/-- R250 to R255: conversions and quantisation, lane by lane with their flags; the block formats over whole registers. R126,
R136: what a conversion of FP32 to an integer and to a narrower format gives, with the flags of its one rounding, and that one
to FP32 is exact but for INT32. R139: stochastic rounding. R144: VSCAL, VQNT and VDQNT; what VQNT gives with s = 0 is the
model's choice (log 118). R131, R132: the shared exponent and the mantissas of a block. -/
def Obligations.VectorConversions : Prop :=
  (∀ e ∈ ([(0, 32, -2 ^ 31, 2 ^ 31 - 1), (8, 16, -2 ^ 15, 2 ^ 15 - 1), (9, 8, -128, 127), (10, 8, 0, 255), (11, 4, -8, 7),
      (12, 4, 0, 15)] : List (Nat × Nat × ℤ × ℤ)),
    ∀ rm np (x rb : W32), let (fmt, width, lo, hi) := e
      let out (k : ℤ) : W32 := (BitVec.ofInt width k).setWidth 32
      let clamped (k : ℤ) (fl : FpFlags) : W32 × FpFlags :=
        if k < lo then (out lo, 32 ||| fl) else if hi < k then (out hi, 32 ||| fl) else (out k, fl)
      (isNan32 x = true → cvtTo fmt rm np x = (0, 16)) ∧ cvtTo fmt rm np 0x7F800000 = (out hi, 32) ∧
      cvtTo fmt rm np 0xFF800000 = (out lo, 32) ∧
      (Finite32 x → ∃ k, RoundedTo rm (val32 x) k ∧ ∃ fl : FpFlags, (fl = if lo ≤ k ∧ k ≤ hi ∧ (k : ℚ) ≠ val32 x then 1 else 0) ∧
        cvtTo fmt rm np x = clamped k fl) ∧
      (¬Finite32 x ∨ val32 x = 0 → roundSr fmt np x rb = cvtTo fmt .rne np x) ∧
      (Finite32 x → ∀ t, Binade (val32 x : ℝ) t →
        (23 ≤ max t (-126) → roundSr fmt np x rb = cvtTo fmt .rne np x) ∧
        (max t (-126) < 23 → let w := min (23 - max t (-126)).toNat 16
          let n := ⌊|val32 x|⌋
          let up := 2 ^ w ≤ ⌊(|val32 x| - n) * 2 ^ w⌋ + ((rb.toNat % 2 ^ w : ℕ) : ℤ)
          let k := if up then n + 1 else n
          roundSr fmt np x rb = clamped (if val32 x < 0 then -k else k) (if (n : ℚ) = |val32 x| then 0 else 1))) ∧
      (0 < fmt → ∃ v : ℤ, (v = if lo = 0 then ((x.setWidth width).toNat : ℤ) else (x.setWidth width).toInt) ∧
        Finite32 (cvtFrom fmt rm x).1 ∧ val32 (cvtFrom fmt rm x).1 = v ∧ (v = 0 → (cvtFrom fmt rm x).1 = 0) ∧ (cvtFrom fmt rm x).2 = 0)) ∧
  (∀ rm x, (x.toInt ≠ 0 → Rounded32 rm (x.toInt : ℝ) (cvtFrom 0 rm x)) ∧ cvtFrom 0 rm 0 = (0, 0)) ∧
  ([1, 2, 3, 4, 5, 6, 7].map fpFmtOf = [⟨8, 7, 127, 0x7F7F, some 0x7F80, some 0x7FC0⟩, ⟨5, 10, 15, 0x7BFF, some 0x7C00, some 0x7E00⟩,
    ⟨4, 3, 7, 0x7E, none, some 0x7F⟩, ⟨5, 2, 15, 0x7B, some 0x7C, some 0x7E⟩, ⟨3, 2, 3, 0x1F, none, none⟩,
    ⟨2, 3, 1, 0x1F, none, none⟩, ⟨2, 1, 1, 0x7, none, none⟩]) ∧
  (∀ fmt ∈ [1, 2, 3, 4, 5, 6, 7], ∀ rm np (x rb : W32), let f := fpFmtOf fmt
    let sign : Nat := if x.msb then 2 ^ (f.ebits + f.mbits) else 0
    let mag := x.toNat % 2 ^ (f.ebits + f.mbits)
    let neg := x.getLsbD (f.ebits + f.mbits)
    let y := cvtFrom fmt rm x
    (isNan32 x = true → cvtTo fmt rm np x = (match f.nan with | some c => (BitVec.ofNat 32 c, 0) | none => (0, 16))) ∧
    (x.toNat % 2 ^ 31 = 0x7F800000 → cvtTo fmt rm np x = (match np, f.inf, f.nan with
      | true, some c, _ => (BitVec.ofNat 32 (sign + c), 0)
      | true, none, some c => (BitVec.ofNat 32 c, 0)
      | _, _, _ => (BitVec.ofNat 32 (sign + f.max), 32))) ∧
    (x.toNat % 2 ^ 31 = 0 → cvtTo fmt rm np x = (BitVec.ofNat 32 sign, 0)) ∧
    (Finite32 x → val32 x ≠ 0 → ∃ c, RoundsMag f rm (val32 x) c ∧
      Delivered f np (val32 x < 0) (OverflowsToInf rm (val32 x)) (f.mag c ≠ |val32 x|) c (cvtTo fmt rm np x)) ∧
    (¬Finite32 x ∨ val32 x = 0 → roundSr fmt np x rb = cvtTo fmt .rne np x) ∧
    (Finite32 x → ∀ t, Binade (val32 x : ℝ) t → let q : ℤ := max t (1 - f.bias) - f.mbits
      let ulp := max t (-126) - 23
      (q ≤ ulp → roundSr fmt np x rb = cvtTo fmt .rne np x) ∧
      (ulp < q → let w := min (q - ulp).toNat 16
        let n := ⌊|val32 x| / 2 ^ q⌋
        let up := 2 ^ w ≤ ⌊(|val32 x| / 2 ^ q - n) * 2 ^ w⌋ + ((rb.toNat % 2 ^ w : ℕ) : ℤ)
        ∃ c, f.mag c = (if up then n + 1 else n : ℤ) * 2 ^ q ∧
          Delivered f np (val32 x < 0) True ((n : ℚ) * 2 ^ q ≠ |val32 x|) c (roundSr fmt np x rb))) ∧
    y.2 = 0 ∧ (mag ≤ f.max → Finite32 y.1 ∧ y.1.msb = neg ∧ |val32 y.1| = f.mag mag) ∧
    (f.max < mag → y.1 = if f.inf = some mag then signed32 neg 0x7F800000 else 0x7FC00000)) ∧
  (∀ fmt ∈ [10, 12], ∀ (x s m : W32), let b := if fmt = 12 then 4 else 8
    let q : ℚ := ((x.toNat % 2 ^ b : ℕ) : ℚ)
    let top : ℤ := 2 ^ b - 1
    (isNan32 s = true ∨ isNan32 m = true → vqnt32 fmt x s m = (0, 16)) ∧
    (isNan32 s = true ∨ (isNan32 m = true ∧ Finite32 s) → vdqnt32 fmt x s m = (0x7FC00000, 0)) ∧
    (isNan32 s = false → isNan32 m = false → isNan32 x = true → vqnt32 fmt x s m = (0, 16)) ∧
    (Finite32 s → Finite32 m → val32 s ≠ 0 →
      (Finite32 x → ∃ k, RoundedTo .rne ((val32 x - val32 m) / val32 s : ℚ) k ∧ vqnt32 fmt x s m =
        if k < 0 then (0, 32) else if top < k then (BitVec.ofInt 32 top, 32)
        else (BitVec.ofInt 32 k, if (k : ℚ) = (val32 x - val32 m) / val32 s then 0 else 1)) ∧
      (x.toNat % 2 ^ 31 = 0x7F800000 → vqnt32 fmt x s m = if x.msb = s.msb then (BitVec.ofInt 32 top, 32) else (0, 32))) ∧
    (Finite32 s → Finite32 m → Finite32 x → val32 s = 0 → vqnt32 fmt x s m = if val32 x = val32 m then (0, 16)
      else if val32 x < val32 m ↔ s.msb = true then (BitVec.ofInt 32 top, 32) else (0, 32)) ∧
    (Finite32 s → Finite32 m → (q * val32 s + val32 m ≠ 0 → Rounded32 .rne (q * val32 s + val32 m : ℚ) (vdqnt32 fmt x s m)) ∧
      (q * val32 s + val32 m = 0 → vdqnt32 fmt x s m = (if q * val32 s = 0 ∧ s.msb = m.msb then m else 0, 0))) ∧
    (¬Finite32 x ∨ ¬Finite32 s → vscal32 fmt x s = (0x7FC00000, 0x7FC00000, 16)) ∧
    (Finite32 x → Finite32 s → (val32 s = val32 x → vscal32 fmt x s = (0x3F800000, x, 0)) ∧
      (val32 s ≠ val32 x → (vscal32 fmt x s).2.1 = x ∧
        Rounded32 .ru ((val32 s - val32 x) / top : ℚ) ((vscal32 fmt x s).1, (vscal32 fmt x s).2.2)))) ∧
  (∀ e ∈ ([(13, 128), (14, 32), (15, 8)] : List (Nat × Nat)), ∀ xs : List W32, let (fmt, half) := e
    let r := bfpConvert fmt xs
    let m : ℤ := half - 1
    let fits (ex : ℤ) : Prop := ∀ x ∈ xs, |val32 x| ≤ (m / half : ℚ) * 2 ^ ex
    r.1.length = xs.length ∧
    ((∃ x ∈ xs, ¬Finite32 x) → r = (List.replicate xs.length 0, 0xFF, 16)) ∧
    ((∀ x ∈ xs, Finite32 x) → ∃ ex : ℤ, -127 ≤ ex ∧ ex ≤ 127 ∧ (r.2.1 : ℤ) = ex + 127 ∧ (ex < 127 → fits ex) ∧
      (-127 < ex → ¬fits (ex - 1)) ∧
      (∀ (j : ℕ) x, xs[j]? = some x → ∃ k, RoundedTo .rne (val32 x * half / 2 ^ ex : ℚ) k ∧ r.1[j]? = some (max (-m) (min m k))) ∧
      (r.2.2.getLsbD 5 = true ↔ ¬fits ex) ∧
      (r.2.2.getLsbD 0 = true ↔ ∃ (j : ℕ) (x : W32) (k : ℤ), xs[j]? = some x ∧ r.1[j]? = some k ∧ (k : ℚ) * 2 ^ ex / half ≠ val32 x) ∧
      (r.2.2.getLsbD 1 = true ↔ ∃ (j : ℕ) (x : W32), xs[j]? = some x ∧ val32 x ≠ 0 ∧ r.1[j]? = some 0) ∧ r.2.2 &&& 0x1C = 0)) ∧
  ∀ h (d a : VReg) (x : XReg) (k : KReg) (fmt : BitVec 4) s,
    let v (j : Fin 8) := (s.getV a)[j]
    let old (j : Fin 8) := (s.getV d)[j]
    let next (j : Fin 8) := (s.getV (d + 1))[j]
    let rm := Rm.of s.lev.rm.toNat
    let r (j : Fin 8) := vscal32 fmt.toNat (v j) ((s.getV (a + 1))[j])
    (fmt.toNat < 13 → LanewiseFp (.vcvt h d a k fmt false) h d k (fun j => cvtTo fmt.toNat rm s.lev.nanp (v j)) s ∧
      LanewiseFp (.vcvt h d a k fmt true) h d k (fun j => cvtFrom fmt.toNat rm (v j)) s ∧
      LanewiseFp (.vcvts h d a k fmt) h d k (fun j => roundSr fmt.toNat s.lev.nanp (v j) (old j)) s ∧
      LanewiseFp (.vqnt h d a k fmt) h d k (fun j => vqnt32 fmt.toNat (v j) (old j) (next j)) s) ∧
    LanewiseFp (.vdqnt h d a k fmt) h d k (fun j => vdqnt32 fmt.toNat (v j) (old j) (next j)) s ∧
    (Runs (.vscal h d a k fmt) s fun t => Flagged h (joined (s.getK k) (fun j => (r j).2.2)) [] [d, d + 1] [] s t ∧
        ∀ j : Fin 8, if (s.getK k).getLsbD j then (t.getV d)[j] = (r j).1 ∧ (t.getV (d + 1))[j] = (r j).2.1
          else (t.getV d)[j] = old j ∧ (t.getV (d + 1))[j] = next j) ∧
    (13 ≤ fmt.toNat →
      (let c := bfpConvert fmt.toNat ((List.range 32).map (fun j => lane (s.getV (a + BitVec.ofNat 5 (j / 8))) (j % 8)))
       let width := if fmt = 15 then 4 else 8
       let Block (i : Instr) : Prop := Runs i s fun t => Flagged h c.2.2 [] [d, d + 1] [] s t ∧
         (∀ j q, c.1[j]? = some q → element (t.getV d) width j = (q % (if fmt = 15 then 16 else if fmt = 14 then 64 else 256)).toNat) ∧
         (fmt = 15 → ∀ j : Fin 8, 4 ≤ j.val → (t.getV d)[j] = 0) ∧
         ∀ j : Fin 8, (t.getV (d + 1))[j] = if j = 0 then BitVec.ofNat 32 c.2.1 else 0
       Block (.vcvt h d a k fmt false) ∧ Block (.vqnt h d a k fmt)) ∧
      Runs (.vcvt h d a k fmt true) s fun t => Past h s t ∧ Frame [] [d, d + 1, d + 2, d + 3] [] s t ∧ ∀ j, j < 32 →
        let code := ((s.getV (a + 1))[0]).toNat % 256
        lane (t.getV (d + BitVec.ofNat 5 (j / 8))) (j % 8) = if code = 0xFF then 0x7FC00000
          else (to32 .rne (bfpValue fmt.toNat (element (s.getV a) (if fmt = 15 then 4 else 8) j) code)).1) ∧
    (∀ disp off i32, placeOf s.cur (s.getX x + disp) = .own off → off % 16 = 0 →
      (∀ j : Fin 8, (s.getK k).getLsbD j = true → ∃ key,
        s.plan (s.getX x + disp + BitVec.ofNat 64 (16 * j.val)) 16 false ⟨false, false, false⟩ = .go key true true false) →
      (∀ r : Fin 8 → Resc, (∀ j : Fin 8, (s.getK k).getLsbD j = true → s.rescAt (off + 16 * j.val) = some (r j)) →
        LanewiseFp (.vresc h d x k disp i32) h d k (fun j => let c := (r j).apply (accNum i32 (old j))
          (BitVec.ofNat 32 c.1, c.2)) s) ∧
      ((∃ j : Fin 8, (s.getK k).getLsbD j = true ∧ s.rescAt (off + 16 * j.val) = none) →
        Traps (.vresc h d x k disp i32) s Code.rescBad))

------------

» **How to complete this task**
Lines after the one containing "(23 ≤ max t" are not part of the task. Output the entries exactly from their first line through that one.

» **Task output**
/-- R250 to R255: conversions and quantisation, lane by lane with their flags; the block formats over whole registers. R126,
R136: what a conversion of FP32 to an integer and to a narrower format gives, with the flags of its one rounding, and that one
to FP32 is exact but for INT32. R139: stochastic rounding. R144: VSCAL, VQNT and VDQNT; what VQNT gives with s = 0 is the
model's choice (log 118). R131, R132: the shared exponent and the mantissas of a block. -/
def Obligations.VectorConversions : Prop :=
  (∀ e ∈ ([(0, 32, -2 ^ 31, 2 ^ 31 - 1), (8, 16, -2 ^ 15, 2 ^ 15 - 1), (9, 8, -128, 127), (10, 8, 0, 255), (11, 4, -8, 7),
      (12, 4, 0, 15)] : List (Nat × Nat × ℤ × ℤ)),
    ∀ rm np (x rb : W32), let (fmt, width, lo, hi) := e
      let out (k : ℤ) : W32 := (BitVec.ofInt width k).setWidth 32
      let clamped (k : ℤ) (fl : FpFlags) : W32 × FpFlags :=
        if k < lo then (out lo, 32 ||| fl) else if hi < k then (out hi, 32 ||| fl) else (out k, fl)
      (isNan32 x = true → cvtTo fmt rm np x = (0, 16)) ∧ cvtTo fmt rm np 0x7F800000 = (out hi, 32) ∧
      cvtTo fmt rm np 0xFF800000 = (out lo, 32) ∧
      (Finite32 x → ∃ k, RoundedTo rm (val32 x) k ∧ ∃ fl : FpFlags, (fl = if lo ≤ k ∧ k ≤ hi ∧ (k : ℚ) ≠ val32 x then 1 else 0) ∧
        cvtTo fmt rm np x = clamped k fl) ∧
      (¬Finite32 x ∨ val32 x = 0 → roundSr fmt np x rb = cvtTo fmt .rne np x) ∧
      (Finite32 x → ∀ t, Binade (val32 x : ℝ) t →
        (23 ≤ max t (-126) → roundSr fmt np x rb = cvtTo fmt .rne np x) ∧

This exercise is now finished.